Methods : Surveys to podiatrists and health agencies to determine vacancies, waiting lists, work practices and recruitment methods. Desktop analysis of predictive data for burden of disease and population changes per local government area (LGA). Meetings with podiatrists and their professional association, health care agencies, universities, and Local and State Governments.
Principal findings : Results showed
Long podiatry waiting lists (up to 12 months)
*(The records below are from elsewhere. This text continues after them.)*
-- ==== Sys2Proof/Machine/Ops.lean ====
section
/-! DEFINITION. The named operations that every meaning is written with: registers and their fields, counters and events
(R9 to R14), dies, cores and partitions, fault records (R412, R413), free values. -/

namespace Sys2Proof.Machine

/-! ### Registers -/

/-- Table 12.1: the direction code of port p of die d (bits of the cube corner give the sign), and 7 for an edge port. -/
def portDir (d p : Nat) : Nat :=
  let x := if d.testBit 0 then 0 else 1
  let y := if d.testBit 1 then 2 else 3
  let z := if d.testBit 2 then 4 else 5
  match p with
  | 0 | 1 => x
  | 2 | 3 => y
  | 4 | 5 => z
  | 6 => if d = 0 ∨ d = 1 ∨ d = 4 ∨ d = 5 then x else z
  | _ => if d = 1 ∨ d = 3 ∨ d = 4 ∨ d = 6 then y else 7

/-- Table 12.1: the role of port p of die d: 0 active, 1 standby, 2 edge. -/
def portRole (d p : Nat) : Nat :=
  if p < 6 then 0 else if p = 7 ∧ portDir d p = 7 then 2 else 1

/-- R11: the value of a register copy after reset. -/
def resetOf (id : RegId) : Nat :=
  let base := id.reg.info.fields.foldl (fun a f => setBits a f.hi f.lo f.reset) 0
  match id.reg with
  | .cqRingCfg => if id.i = 2 then setBits base 4 0 6 else base
  | .fabPortStatus => setBits (setBits base 23 21 (portDir id.die id.i)) 20 19 (portRole id.die id.i)
  | _ => base

/-- The value of a register copy. -/
def Mach.reg (m : Mach) (id : RegId) : Nat :=
  (smGet (BitVec.ofNat 64 (resetOf id)) (smGet [] m.regs id.die) id.key).toNat

/-- Set a register copy. -/
def Mach.setReg (m : Mach) (id : RegId) (v : Nat) : Mach :=
  { m with regs := smMod [] m.regs id.die (fun r => smSet (BitVec.ofNat 64 (resetOf id)) r id.key (BitVec.ofNat 64 v)) }

/-- A register of die `d` by index `i`, core (or stack) `c` and second index `j`. -/
def Mach.rd (m : Mach) (r : Reg) (d : Nat) (i : Nat := 0) (c : Nat := 0) (j : Nat := 0) : Nat := m.reg ⟨r, d, c, i, j⟩

/-- Set a register of die `d`. -/
def Mach.wr (m : Mach) (r : Reg) (d : Nat) (v : Nat) (i : Nat := 0) (c : Nat := 0) (j : Nat := 0) : Mach :=
  m.setReg ⟨r, d, c, i, j⟩ v

/-- A field of a register of die `d`. -/
def Mach.get (m : Mach) (f : Fld) (d : Nat) (i : Nat := 0) (c : Nat := 0) (j : Nat := 0) : Nat :=
  bitsOf (m.rd f.reg d i c j) f.hi f.lo

/-- Set a field of a register of die `d`. -/
def Mach.put (m : Mach) (f : Fld) (d : Nat) (v : Nat) (i : Nat := 0) (c : Nat := 0) (j : Nat := 0) : Mach :=
  m.wr f.reg d (setBits (m.rd f.reg d i c j) f.hi f.lo v) i c j

/-- A one-bit field as a truth value. -/
def Mach.flag (m : Mach) (f : Fld) (d : Nat) (i : Nat := 0) (c : Nat := 0) (j : Nat := 0) : Bool := m.get f d i c j != 0

/-- Set a one-bit field (an event of a W1C register, a status bit). -/
def Mach.ev (m : Mach) (f : Fld) (d : Nat) (i : Nat := 0) (c : Nat := 0) (j : Nat := 0) : Mach := m.put f d 1 i c j

/-- Add to a counting field, saturating at its width (R118, R308, R342 and the like). -/
def Mach.bump (m : Mach) (f : Fld) (d : Nat) (n : Nat := 1) (i : Nat := 0) (c : Nat := 0) (j : Nat := 0) : Mach :=
  m.put f d (satN (f.hi + 1 - f.lo) (m.get f d i c j + n)) i c j

/-- Add to a counter of a counter register. -/
def Mach.cnt (m : Mach) (r : Reg) (d i : Nat) (n : Nat := 1) (c : Nat := 0) (j : Nat := 0) : Mach :=
  m.wr r d (satN 64 (m.rd r d i c j + n)) i c j

/-! ### Dies, cores, partitions -/

/-- The die number of the Bludjan die. -/
abbrev sdDie : Nat := 8

/-- Die `d`. -/
def Mach.die (m : Mach) (d : Nat) : Die := smGet Die.init m.dies d

/-- Change die `d`. -/
def Mach.modDie (m : Mach) (d : Nat) (f : Die → Die) : Mach := { m with dies := smMod Die.init m.dies d f }

/-- The key of core `c` of die `d`. -/
def coreKey (d c : Nat) : Nat := d * 32 + c

/-- Core `c` of die `d`. -/
def Mach.core (m : Mach) (d c : Nat) : Core := smGet Core.init m.cores (coreKey d c)

/-- Change core `c` of die `d`. -/
def Mach.modCore (m : Mach) (d c : Nat) (f : Core → Core) : Mach :=
  { m with cores := smMod Core.init m.cores (coreKey d c) f }

/-- The partition that holds die `d`, if any (a die belongs to at most one, R496). -/
def Mach.partOf (m : Mach) (d : Nat) : Option Part := m.parts.find? (fun p => d < 8 && p.dieMask.testBit d)

/-- The partition in slot `k`. -/
def Mach.partAt (m : Mach) (k : Nat) : Option Part := m.parts.find? (fun p => p.slot == k)

/-- The slot of the partition that holds die `d`; 0xF when it belongs to none (R413). -/
def Mach.slotOf (m : Mach) (d : Nat) : Nat := match m.partOf d with | some p => p.slot | none => 0xF

/-- The dies of a partition, ascending. -/
def Part.dies (p : Part) : List Nat := bitsSet p.dieMask 8

/-- The lowest-numbered die of a partition. -/
def Part.low (p : Part) : Nat := (lowestBit p.dieMask 8).getD 0

/-- Change the partition in slot `k`. -/
def Mach.modPart (m : Mach) (k : Nat) (f : Part → Part) : Mach :=
  { m with parts := m.parts.map (fun p => if p.slot = k then f p else p) }

/-- An ABORT of the partition is in progress: none of its queued work issues (R22, R500). -/
def Mach.aborting (m : Mach) (slot : Nat) : Bool := m.cp.aborts.any (fun a => a.slot == slot)

/-- R503: an ABORT of the partition has started and its response has not been read. -/
def Mach.abortHeld (m : Mach) (slot : Nat) : Bool := m.aborting slot || m.cp.abortRead.any (fun a => a.1 == slot)

/-! ### Time -/

/-- The integer nanoseconds of a die's fabric-time counter (FT_COUNT). -/
def Mach.ft (m : Mach) (d : Nat) : Nat := m.rd .ftCount d

/-- PMU cycles of 5 ns since the die's reset. -/
def Mach.pmu (m : Mach) (d : Nat) : Nat := (m.die d).time.pmu

/-- Core cycles since the die's reset: three in a PMU cycle (Table 1.2: 600 MHz and 200 MHz). -/
def Mach.cc (m : Mach) (d : Nat) : Nat := 3 * m.pmu d

/-! ### Start-up -/

/-- The start-up phase that BOOT_STATUS shows (R511). -/
def Mach.bootPhase (m : Mach) : Nat := m.get Fld.bootStatus_phase sdDie

/-- R513, R514: start-up has come to phase 0x07 and has not failed: the optical transmitters may be lit. -/
def Mach.lit (m : Mach) : Bool := decide (7 ≤ m.bootPhase) && !m.sec.stopped

/-! ### Power -/

/-- The power and heat part of a die. -/
def Mach.pwr (m : Mach) (d : Nat) : PwrSt := (m.die d).pwr

/-- R469: a core of a die issues real work, which ends the ballast that outlived an engagement. [DEDUCED, log 127] -/
def Mach.working (m : Mach) (d : Nat) : Mach :=
  if (m.pwr d).ballast = 0 then m else m.modDie d (fun x => { x with pwr := { x.pwr with ballast := 0 } })

/-- R464: droop bubbles are being taken on a die. -/
def Mach.drooping (m : Mach) (d : Nat) : Bool := (m.pwr d).droop || decide (3 * m.pmu d < (m.pwr d).droopEnd)

/-- R461: `b` bubbles spread evenly over a window of 256 issue slots: whether slot `i` is one. [DEDUCED, log 127] -/
def bubbleSlot (b i : Nat) : Bool := decide (i < 256) && decide (i * b / 256 < (i + 1) * b / 256)

/-! ### Fault records -/

/-- R413: pack fields (width, value) into words 2 to 7, a field that would cross a word starting the next. -/
def packFields : List (Nat × Nat) → Nat → Nat → List Nat
  | [], _, acc => [acc]
  | (w, v) :: fs, pos, acc =>
    if pos + w ≤ 64 then packFields fs (pos + w) (acc + (v % 2 ^ w) * 2 ^ pos)
    else acc :: packFields fs w (v % 2 ^ w)

/-- Give the aggregator of die `d` a record (R412). -/
def Mach.emitRec (m : Mach) (d : Nat) (kind : Nat) (masked restartable : Bool) (fields : List (Nat × Nat))
    (toCp toMc : Bool) (parts : List Nat) : Mach :=
  m.modDie d (fun x => { x with records := x.records ++
    [{ kind, masked, restartable, die := d, ft := m.ft d, payload := packFields fields 0 0, toCp, toMc, parts }] })

/-- A record to the CP only. -/
def Mach.toCp (m : Mach) (d kind : Nat) (masked restartable : Bool) (fields : List (Nat × Nat)) : Mach :=
  m.emitRec d kind masked restartable fields true false []

/-- The slots of the partition of die `d`, as a destination list: none or one. -/
def Mach.slotList (m : Mach) (d : Nat) : List Nat := match m.partOf d with | some p => [p.slot] | none => []

/-! ### Free values -/

/-- A fresh index for a free value. [DESIGN CHOICE, log 2] -/
def Mach.tickFree (m : Mach) : Mach := { m with freeCtr := m.freeCtr + 1 }

/-- Something on an output of the module. [DESIGN CHOICE, log 7; DESIGN CHOICE, log 107] -/
def Mach.send (m : Mach) (tag : Nat) (words : List Nat) : Mach := { m with out := m.out ++ [⟨tag, words⟩] }

/-! ### Register writes -/

/-- A write that has reached a register: who writes, the register's value before, the value with the written half replaced
(R9), the value that Table 0.3 gives field by field, and the bits of the register that were written. A register whose rule
does more has an operation of its own that takes this. -/
structure RegW where
  who : BusWho
  old : Nat
  raw : Nat
  new : Nat
  mask : Nat
  deriving DecidableEq, Repr

/-- Whether a write reached any bit of a field. -/
def RegW.reaches (w : RegW) (f : Fld) : Bool := bitsOf w.mask f.hi f.lo != 0

/-- The code of the register whose copy a key of a die's register map names, and the core of the copy. -/
def keyReg (k : Nat) : Nat × Nat := Nat.unpair (Nat.unpair k).1

/-- Return to reset every copy on die `d` of the registers whose code and core satisfy `p`. -/
def Mach.dropRegs (m : Mach) (d : Nat) (p : Nat → Nat → Bool) : Mach :=
  { m with regs := smMod [] m.regs d (fun r => r.filter (fun e => !p (keyReg e.1).1 (keyReg e.1).2)) }

/-- A field of a number laid out as a register. -/
def Fld.of (f : Fld) (n : Nat) : Nat := bitsOf n f.hi f.lo

/-- Replace a field of a number laid out as a register. -/
def Fld.into (f : Fld) (n v : Nat) : Nat := setBits n f.hi f.lo v

/-- The region of `n` bytes at `a` lies in memory (R549). -/
def regionOk (a n : Nat) : Bool := decide (a + n ≤ 0x20800000000)

/-- The region of `n` bytes at `a` lies in one kind of memory, from `lo` to below `hi`; an empty region lies anywhere (R549). -/
def regionIn (lo hi a n : Nat) : Bool := n == 0 || (decide (lo ≤ a) && decide (a + n ≤ hi))

/-- The dies of the module: CD0 to CD7 and the Bludjan die. -/
def nineDies : List Nat := List.range 9

end Sys2Proof.Machine
end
Podiatry vacancies and service gaps
Absence of qualified foot assistants
A high chronic disease burden
A population age mix that is predicted to change dramatically over the next 25 years in favour of those who are 60 years of age or older
Ineffective recruitment methods
The workforce enhancement model that emanated from the meetings with the steering group includes podiatrists as well as auxiliaries such as foot-care assistants who work together in an interprofessional model of care that expands across the region. In addition to training foot-care assistants and the development of a podiatry teaching clinic to enhance student placement, the model builds onto a current continuous professional development program for allied health professionals.
Discussion : Although the allied health workforce (including podiatry) is playing an increasingly important role in the prevention and treatment of chronic diseases, rural areas in particular are disadvantaged by recruitment and retention problems. The podiatry workforce shortage is compounded by ageing populations. Age is associated with increased podiatry usage due to chronic diseases such as diabetes, cardiovascular disease and osteoarthritis.
Implications : A strategic plan developed in consultation with stakeholders aims to improve rural podiatry services in a sustainable manner. The project will be implemented when adequate funding is allocated this year and will be evaluated on its impact on services.